(Saved entries)
··········

/-- The register table of the HR_ block. -/
def descsHR : List RegDesc := [
  ⟨"HR_PSTATE", 0x0, 1, 0x0, 1, 0x0, [⟨0, 3, .wo, 0x0, []⟩, ⟨4, 3, .ro, 0x0, []⟩, ⟨7, 1, .ro, 0x0, []⟩, ⟨8, 3, .ro, 0x0, []⟩]⟩,
  ⟨"HR_IDLE_DELAY", 0x8, 1, 0x0, 1, 0x0, [⟨0, 16, .rw, 0xA, []⟩]⟩,
  ⟨"HR_WAKE", 0x100, 32, 0x8, 1, 0x0, [⟨0, 9, .rw, 0x0, []⟩, ⟨9, 1, .rw, 0x0, []⟩]⟩,
  ⟨"HR_WAKE_STAT", 0x200, 1, 0x0, 1, 0x0, [⟨0, 5, .ro, 0x0, []⟩, ⟨5, 1, .ro, 0x0, []⟩]⟩,
  ⟨"HR_CSTATE", 0x10, 1, 0x0, 1, 0x0, [⟨0, 3, .ro, 0x0, []⟩, ⟨4, 3, .ro, 0x0, []⟩, ⟨8, 4, .ro, 0x0, []⟩, ⟨12, 1, .ro, 0x0, []⟩, ⟨13, 2, .ro, 0x0, []⟩]⟩,
  ⟨"HR_BOOT_TIME", 0x40, 5, 0x8, 1, 0x0, [⟨0, 32, .ro, 0x0, []⟩]⟩,
  ⟨"HR_RC_STAT", 0x300, 1, 0x0, 1, 0x0, [⟨0, 1, .ro, 0x0, []⟩, ⟨1, 1, .ro, 0x0, []⟩, ⟨2, 1, .ro, 0x0, []⟩, ⟨3, 1, .ro, 0x0, []⟩, ⟨4, 1, .ro, 0x0, []⟩, ⟨5, 3, .ro, 0x0, []⟩, ⟨8, 9, .ro, 0x0, []⟩, ⟨17, 7, .ro, 0x0, []⟩, ⟨24, 2, .ro, 0x0, []⟩, ⟨32, 17, .ro, 0x0, []⟩]⟩,
  ⟨"HR_RC_X", 0x308, 5, 0x8, 1, 0x0, [⟨0, 64, .ro, 0x0, []⟩]⟩,
  ⟨"HR_RC_XB", 0x330, 5, 0x8, 1, 0x0, [⟨0, 64, .ro, 0x0, []⟩]⟩,
  ⟨"HR_RC_Y", 0x358, 2, 0x8, 1, 0x0, [⟨0, 64, .ro, 0x0, []⟩]⟩,
  ⟨"HR_RC_YB", 0x368, 2, 0x8, 1, 0x0, [⟨0, 64, .ro, 0x0, []⟩]⟩,
  ⟨"HR_RC_Z", 0x378, 1, 0x0, 1, 0x0, [⟨0, 4, .ro, 0x0, []⟩, ⟨4, 4, .ro, 0x0, []⟩]⟩,
  ⟨"HR_HB_STAT", 0x400, 1, 0x0, 1, 0x0, [⟨0, 6, .ro, 0x0, []⟩, ⟨6, 6, .ro, 0x0, []⟩]⟩,
  ⟨"HR_RECOV_CFG", 0x408, 1, 0x0, 1, 0x0, [⟨0, 8, .rw, 0x0, []⟩, ⟨8, 1, .rw, 0x0, []⟩]⟩,
  ⟨"HR_RECOV_STAT", 0x410, 1, 0x0, 1, 0x0, [⟨0, 18, .ro, 0x0, []⟩, ⟨18, 4, .ro, 0x0, []⟩, ⟨22, 1, .ro, 0x0, []⟩, ⟨23, 1, .ro, 0x0, []⟩, ⟨24, 1, .w1c, 0x0, []⟩, ⟨25, 1, .w1c, 0x0, []⟩, ⟨32, 18, .ro, 0x0, []⟩]⟩,
  ⟨"HR_RECOV_TERM", 0x418, 1, 0x0, 1, 0x0, [⟨0, 16, .ro, 0x0, []⟩, ⟨16, 16, .ro, 0x0, []⟩, ⟨32, 16, .ro, 0x0, []⟩]⟩,
  ⟨"HR_RECOV_CTL", 0x420, 1, 0x0, 1, 0x0, [⟨0, 1, .wo, 0x0, []⟩]⟩,
  ⟨"HR_CNT_HB_MISS", 0x440, 1, 0x0, 1, 0x0, [⟨0, 64, .ro, 0x0, []⟩]⟩,
  ⟨"HR_CNT_RECOV", 0x448, 1, 0x0, 1, 0x0, [⟨0, 64, .ro, 0x0, []⟩]⟩,
  ⟨"HR_THERM", 0x500, 1, 0x0, 1, 0x0, [⟨0, 5, .ro, 0x10, []⟩, ⟨5, 5, .ro, 0x10, []⟩, ⟨10, 1, .ro, 0x0, []⟩, ⟨11, 1, .w1c, 0x0, []⟩, ⟨16, 16, .ro, 0x0, []⟩]⟩,
  ⟨"HR_TEMP", 0x540, 26, 0x8, 1, 0x0, [⟨0, 16, .ro, 0x0, []⟩, ⟨16, 1, .ro, 0x0, []⟩]⟩,
  ⟨"HR_ENV", 0x700, 1, 0x0, 1, 0x0, [⟨0, 16, .ro, 0x0, []⟩, ⟨16, 16, .ro, 0x0, []⟩, ⟨32, 16, .ro, 0x0, []⟩, ⟨48, 16, .ro, 0x0, []⟩]⟩,
  ⟨"HR_ENV_STAT", 0x708, 1, 0x0, 1, 0x0, [⟨0, 2, .ro, 0x0, []⟩, ⟨2, 2, .ro, 0x0, []⟩, ⟨4, 2, .ro, 0x0, []⟩]⟩,
  ⟨"HR_LOG_STAT", 0x800, 1, 0x0, 1, 0x0, [⟨0, 32, .ro, 0x0, []⟩, ⟨32, 32, .rw, 0x0, []⟩]⟩,
  ⟨"HR_LOG_CFG", 0x808, 1, 0x0, 1, 0x0, [⟨0, 13, .rw, 0x800, []⟩]⟩,
  ⟨"HR_LOG_IDX", 0x810, 1, 0x0, 1, 0x0, [⟨0, 32, .rw, 0x0, []⟩, ⟨32, 1, .ro, 0x0, []⟩]⟩,
  ⟨"HR_LOG_D", 0x840, 4, 0x8, 1, 0x0, [⟨0, 64, .ro, 0x0, []⟩]⟩,
  ⟨"HR_VER", 0x18, 1, 0x0, 1, 0x0, [⟨0, 8, .ro, 0x3, []⟩, ⟨8, 6, .ro, 0x20, []⟩, ⟨14, 13, .ro, 0x1000, []⟩]⟩]

/-- The register table of the SS_ block. -/
def descsSS : List RegDesc := [
  ⟨"SS_CTL", 0x150000, 8, 0x1000, 1, 0x0, [⟨0, 3, .wo, 0x0, []⟩]⟩,
  ⟨"SS_STAT", 0x150008, 8, 0x1000, 1, 0x0, [⟨0, 3, .ro, 0x0, []⟩, ⟨3, 1, .ro, 0x0, []⟩, ⟨4, 1, .ro, 0x0, []⟩, ⟨5, 1, .w1c, 0x0, []⟩, ⟨6, 1, .w1c, 0x0, []⟩, ⟨7, 1, .ro, 0x0, []⟩, ⟨8, 3, .ro, 0x0, []⟩, ⟨12, 2, .ro, 0x0, []⟩, ⟨14, 1, .ro, 0x0, []⟩, ⟨15, 1, .ro, 0x1, []⟩, ⟨16, 7, .ro, 0x0, []⟩, ⟨24, 7, .ro, 0x0, []⟩, ⟨32, 7, .ro, 0x0, []⟩, ⟨40, 3, .ro, 0x0, []⟩]⟩,
  ⟨"SS_CFG", 0x150010, 8, 0x1000, 1, 0x0, [⟨0, 3, .rw, 0x1, [(4, 7)]⟩, ⟨3, 2, .rw, 0x0, []⟩, ⟨5, 3, .rw, 0x1, []⟩, ⟨8, 7, .rw, 0x1, []⟩, ⟨16, 8, .rw, 0x0, []⟩, ⟨24, 5, .rw, 0x0, []⟩, ⟨29, 3, .rw, 0x0, []⟩, ⟨32, 7, .rw, 0x1, []⟩, ⟨40, 6, .rw, 0x0, []⟩, ⟨48, 4, .rw, 0x0, []⟩]⟩,
  ⟨"SS_TERM", 0x150018, 8, 0x1000, 1, 0x0, [⟨0, 16, .rw, 0x0, []⟩]⟩,
  ⟨"SS_FQ", 0x150020, 8, 0x1000, 1, 0x0, [⟨6, 34, .rw, 0x0, []⟩, ⟨40, 7, .rw, 0x0, []⟩]⟩,
  ⟨"SS_BQ", 0x150028, 8, 0x1000, 1, 0x0, [⟨6, 34, .rw, 0x0, []⟩, ⟨40, 7, .rw, 0x0, []⟩]⟩,
  ⟨"SS_FDOOR_A", 0x150040, 8, 0x1000, 4, 0x10, [⟨6, 34, .rw, 0x0, []⟩, ⟨40, 7, .rw, 0x0, []⟩]⟩,
  ⟨"SS_BDOOR_A", 0x150080, 8, 0x1000, 4, 0x10, [⟨6, 34, .rw, 0x0, []⟩, ⟨40, 7, .rw, 0x0, []⟩]⟩,
  ⟨"SS_FDOOR_B", 0x150048, 8, 0x1000, 4, 0x10, [⟨0, 32, .rw, 0x0, []⟩, ⟨32, 18, .rw, 0x0, []⟩, ⟨50, 3, .rw, 0x0, []⟩, ⟨53, 3, .rw, 0x0, []⟩, ⟨56, 1, .rw, 0x0, []⟩]⟩,
  ⟨"SS_BDOOR_B", 0x150088, 8, 0x1000, 4, 0x10, [⟨0, 32, .rw, 0x0, []⟩, ⟨32, 18, .rw, 0x0, []⟩, ⟨50, 3, .rw, 0x0, []⟩, ⟨53, 3, .rw, 0x0, []⟩, ⟨56, 1, .rw, 0x0, []⟩]⟩,
  ⟨"SS_OUT_A", 0x150100, 8, 0x1000, 8, 0x10, [⟨0, 64, .rw, 0x0, []⟩]⟩,
  ⟨"SS_OUT_B", 0x150108, 8, 0x1000, 8, 0x10, [⟨0, 32, .rw, 0x0, []⟩, ⟨32, 7, .rw, 0x0, []⟩, ⟨40, 7, .ro, 0x0, []⟩, ⟨48, 6, .ro, 0x0, []⟩]⟩,
  ⟨"SS_VS_FLESSON", 0x150200, 8, 0x1000, 4, 0x20, [⟨6, 34, .rw, 0x0, []⟩]⟩,
  ⟨"SS_VS_BLESSON", 0x150208, 8, 0x1000, 4, 0x20, [⟨6, 34, .rw, 0x0, []⟩]⟩,
  ⟨"SS_VS_ELESSON", 0x150210, 8, 0x1000, 4, 0x20, [⟨6, 34, .rw, 0x0, []⟩]⟩,
  ⟨"SS_STASH", 0x150280, 8, 0x1000, 1, 0x0, [⟨6, 34, .rw, 0x0, []⟩]⟩,
  ⟨"SS_STASH_STRIDE", 0x150288, 8, 0x1000, 1, 0x0, [⟨0, 32, .rw, 0x0, []⟩]⟩,
  ⟨"SS_STAGE", 0x150290, 8, 0x1000, 1, 0x0, [⟨6, 34, .rw, 0x0, []⟩]⟩,
  ⟨"SS_STAGE_STRIDE", 0x150298, 8, 0x1000, 1, 0x0, [⟨0, 32, .rw, 0x0, []⟩]⟩,
  ⟨"SS_OFF", 0x1502A0, 8, 0x1000, 1, 0x0, [⟨0, 64, .rw, 0x0, []⟩]⟩,
  ⟨"SS_OFF_STRIDE", 0x1502A8, 8, 0x1000, 1, 0x0, [⟨0, 32, .rw, 0x0, []⟩]⟩,
  ⟨"SS_LAYER_END", 0x150300, 8, 0x1000, 16, 0x8, [⟨0, 32, .rw, 0x0, []⟩]⟩,
  ⟨"SS_CUR", 0x150380, 8, 0x1000, 8, 0x8, [⟨0, 64, .ro, 0x0, []⟩]⟩,
  ⟨"SS_CNT_FWD", 0x150400, 8, 0x1000, 1, 0x0, [⟨0, 64, .ro, 0x0, []⟩]⟩,
  ⟨"SS_CNT_BWD", 0x150408, 8, 0x1000, 1, 0x0, [⟨0, 64, .ro, 0x0, []⟩]⟩,
  ⟨"SS_CNT_STALE", 0x150410, 8, 0x1000, 1, 0x0, [⟨0, 64, .ro, 0x0, []⟩]⟩,
  ⟨"SS_CNT_OFFLOAD", 0x150418, 8, 0x1000, 1, 0x0, [⟨0, 64, .ro, 0x0, []⟩]⟩,
  ⟨"SS_CNT_CTL", 0x150440, 8, 0x1000, 1, 0x0, [⟨0, 1, .wo, 0x0, []⟩]⟩]

/-- The register table of the TT_ block. -/
def descsTT : List RegDesc := [
  ⟨"TT_VER", 0x40000, 1, 0x0, 1, 0x0, [⟨0, 8, .ro, 0x3, []⟩, ⟨8, 4, .ro, 0x8, []⟩, ⟨12, 3, .ro, 0x4, []⟩, ⟨15, 7, .ro, 0x40, []⟩]⟩]

/-- The register table of the VS_ block. -/
def descsVS : List RegDesc := [
  ⟨"VS_VER", 0x60000, 1, 0x0, 1, 0x0, [⟨0, 8, .ro, 0x3, []⟩, ⟨8, 3, .ro, 0x4, []⟩]⟩,
  ⟨"VS_CFG", 0x60100, 8, 0x80, 1, 0x0, [⟨0, 2, .rw, 0x0, [(3, 3)]⟩, ⟨2, 2, .rw, 0x3, [(0, 0)]⟩, ⟨8, 8, .rw, 0x0, []⟩, ⟨16, 1, .rw, 0x0, []⟩]⟩,
  ⟨"VS_WC", 0x60108, 8, 0x80, 1, 0x0, [⟨6, 34, .rw, 0x0, []⟩]⟩,
  ⟨"VS_WC_STRIDE", 0x60110, 8, 0x80, 1, 0x0, [⟨0, 32, .rw, 0x0, []⟩]⟩,
  ⟨"VS_PUB", 0x60118, 8, 0x80, 1, 0x0, [⟨0, 2, .wo, 0x0, []⟩, ⟨32, 32, .wo, 0x0, []⟩]⟩,
  ⟨"VS_DONE", 0x60120, 8, 0x80, 1, 0x0, [⟨0, 32, .rw, 0x0, []⟩]⟩,
  ⟨"VS_ENT_A", 0x60140, 8, 0x80, 4, 0x10, [⟨0, 1, .ro, 0x0, []⟩, ⟨1, 2, .ro, 0x0, []⟩, ⟨3, 7, .ro, 0x0, []⟩, ⟨32, 32, .ro, 0x0, []⟩]⟩,
  ⟨"VS_ENT_B", 0x60148, 8, 0x80, 4, 0x10, [⟨0, 32, .ro, 0x0, []⟩]⟩]

/-- The register table of the GB_ block. -/
def descsGB : List RegDesc := [
  ⟨"GB_VER", 0x80000, 1, 0x0, 1, 0x0, [⟨0, 8, .ro, 0x3, []⟩]⟩,
  ⟨"GB_CTL", 0x80008, 1, 0x0, 1, 0x0, [⟨0, 3, .wo, 0x0, []⟩, ⟨3, 1, .wo, 0x0, []⟩]⟩,
  ⟨"GB_E_A", 0x81000, 8, 0x800, 64, 0x20, [⟨0, 32, .ro, 0x0, []⟩, ⟨32, 16, .ro, 0x0, []⟩, ⟨48, 1, .ro, 0x0, []⟩, ⟨49, 1, .ro, 0x0, []⟩]⟩,
  ⟨"GB_E_B", 0x81008, 8, 0x800, 64, 0x20, [⟨0, 32, .ro, 0x0, []⟩, ⟨32, 32, .ro, 0x0, []⟩]⟩,
  ⟨"GB_E_SENT", 0x81010, 8, 0x800, 64, 0x20, [⟨0, 64, .ro, 0x0, []⟩]⟩,
  ⟨"GB_E_RECV", 0x81018, 8, 0x800, 64, 0x20, [⟨0, 64, .ro, 0x0, []⟩]⟩]

/-- The register table of the CS_ block. -/
def descsCS : List RegDesc := [
  ⟨"CS_VER", 0x90000, 1, 0x0, 1, 0x0, [⟨0, 8, .ro, 0x3, []⟩, ⟨8, 4, .ro, 0x6, []⟩, ⟨12, 5, .ro, 0x10, []⟩]⟩,
  ⟨"CS_CFG", 0x90008, 1, 0x0, 1, 0x0, [⟨0, 18, .rw, 0x0, []⟩, ⟨18, 2, .rw, 0x0, [(2, 3)]⟩, ⟨24, 9, .rw, 0x1FF, []⟩]⟩,
  ⟨"CS_RING", 0x90010, 1, 0x0, 1, 0x0, [⟨0, 9, .rw, 0x0, []⟩, ⟨9, 7, .rw, 0x0, []⟩, ⟨16, 1, .ro, 0x0, []⟩, ⟨17, 9, .ro, 0x0, []⟩, ⟨26, 1, .ro, 0x0, []⟩, ⟨27, 7, .ro, 0x0, []⟩, ⟨34, 1, .ro, 0x0, []⟩, ⟨35, 2, .ro, 0x0, []⟩]⟩,
  ⟨"CS_ARB", 0x90018, 1, 0x0, 1, 0x0, [⟨0, 4, .rw, 0x2, [(0, 0)]⟩, ⟨4, 4, .rw, 0x4, [(0, 0)]⟩, ⟨8, 4, .rw, 0x1, [(0, 0)]⟩]⟩,
  ⟨"CS_TO", 0x90020, 1, 0x0, 1, 0x0, [⟨0, 32, .rw, 0xC350, [(0, 999)]⟩]⟩,
  ⟨"CS_OUTST", 0x90028, 1, 0x0, 1, 0x0, [⟨0, 13, .ro, 0x0, []⟩, ⟨16, 13, .ro, 0x0, []⟩, ⟨32, 7, .ro, 0x0, []⟩]⟩,
  ⟨"CS_STAT", 0x90030, 1, 0x0, 1, 0x0, [⟨0, 1, .w1c, 0x0, []⟩, ⟨1, 1, .w1c, 0x0, []⟩, ⟨2, 1, .w1c, 0x0, []⟩]⟩,
  ⟨"CS_CNT_NOROUTE", 0x90040, 1, 0x0, 1, 0x0, [⟨0, 64, .ro, 0x0, []⟩]⟩,
  ⟨"CS_CNT_TIMEOUT", 0x90048, 1, 0x0, 1, 0x0, [⟨0, 64, .ro, 0x0, []⟩]⟩,
  ⟨"CS_CNT_LATE", 0x90050, 1, 0x0, 1, 0x0, [⟨0, 64, .ro, 0x0, []⟩]⟩,
  ⟨"CS_CNT_TC0_REFUSED", 0x90058, 1, 0x0, 1, 0x0, [⟨0, 64, .ro, 0x0, []⟩]⟩,
  ⟨"CS_CNT_UNSUP", 0x90060, 1, 0x0, 1, 0x0, [⟨0, 64, .ro, 0x0, []⟩]⟩,
  ⟨"CS_CNT_CTL", 0x90068, 1, 0x0, 1, 0x0, [⟨0, 1, .wo, 0x0, []⟩]⟩]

··········

▶ Problem details
Where a line in the entries holds the word "register", copy that line.

▶ Solution
/-- The register table of the HR_ block. -/
/-- The register table of the SS_ block. -/
/-- The register table of the TT_ block. -/
/-- The register table of the VS_ block. -/
/-- The register table of the GB_ block. -/
/-- The register table of the CS_ block. -/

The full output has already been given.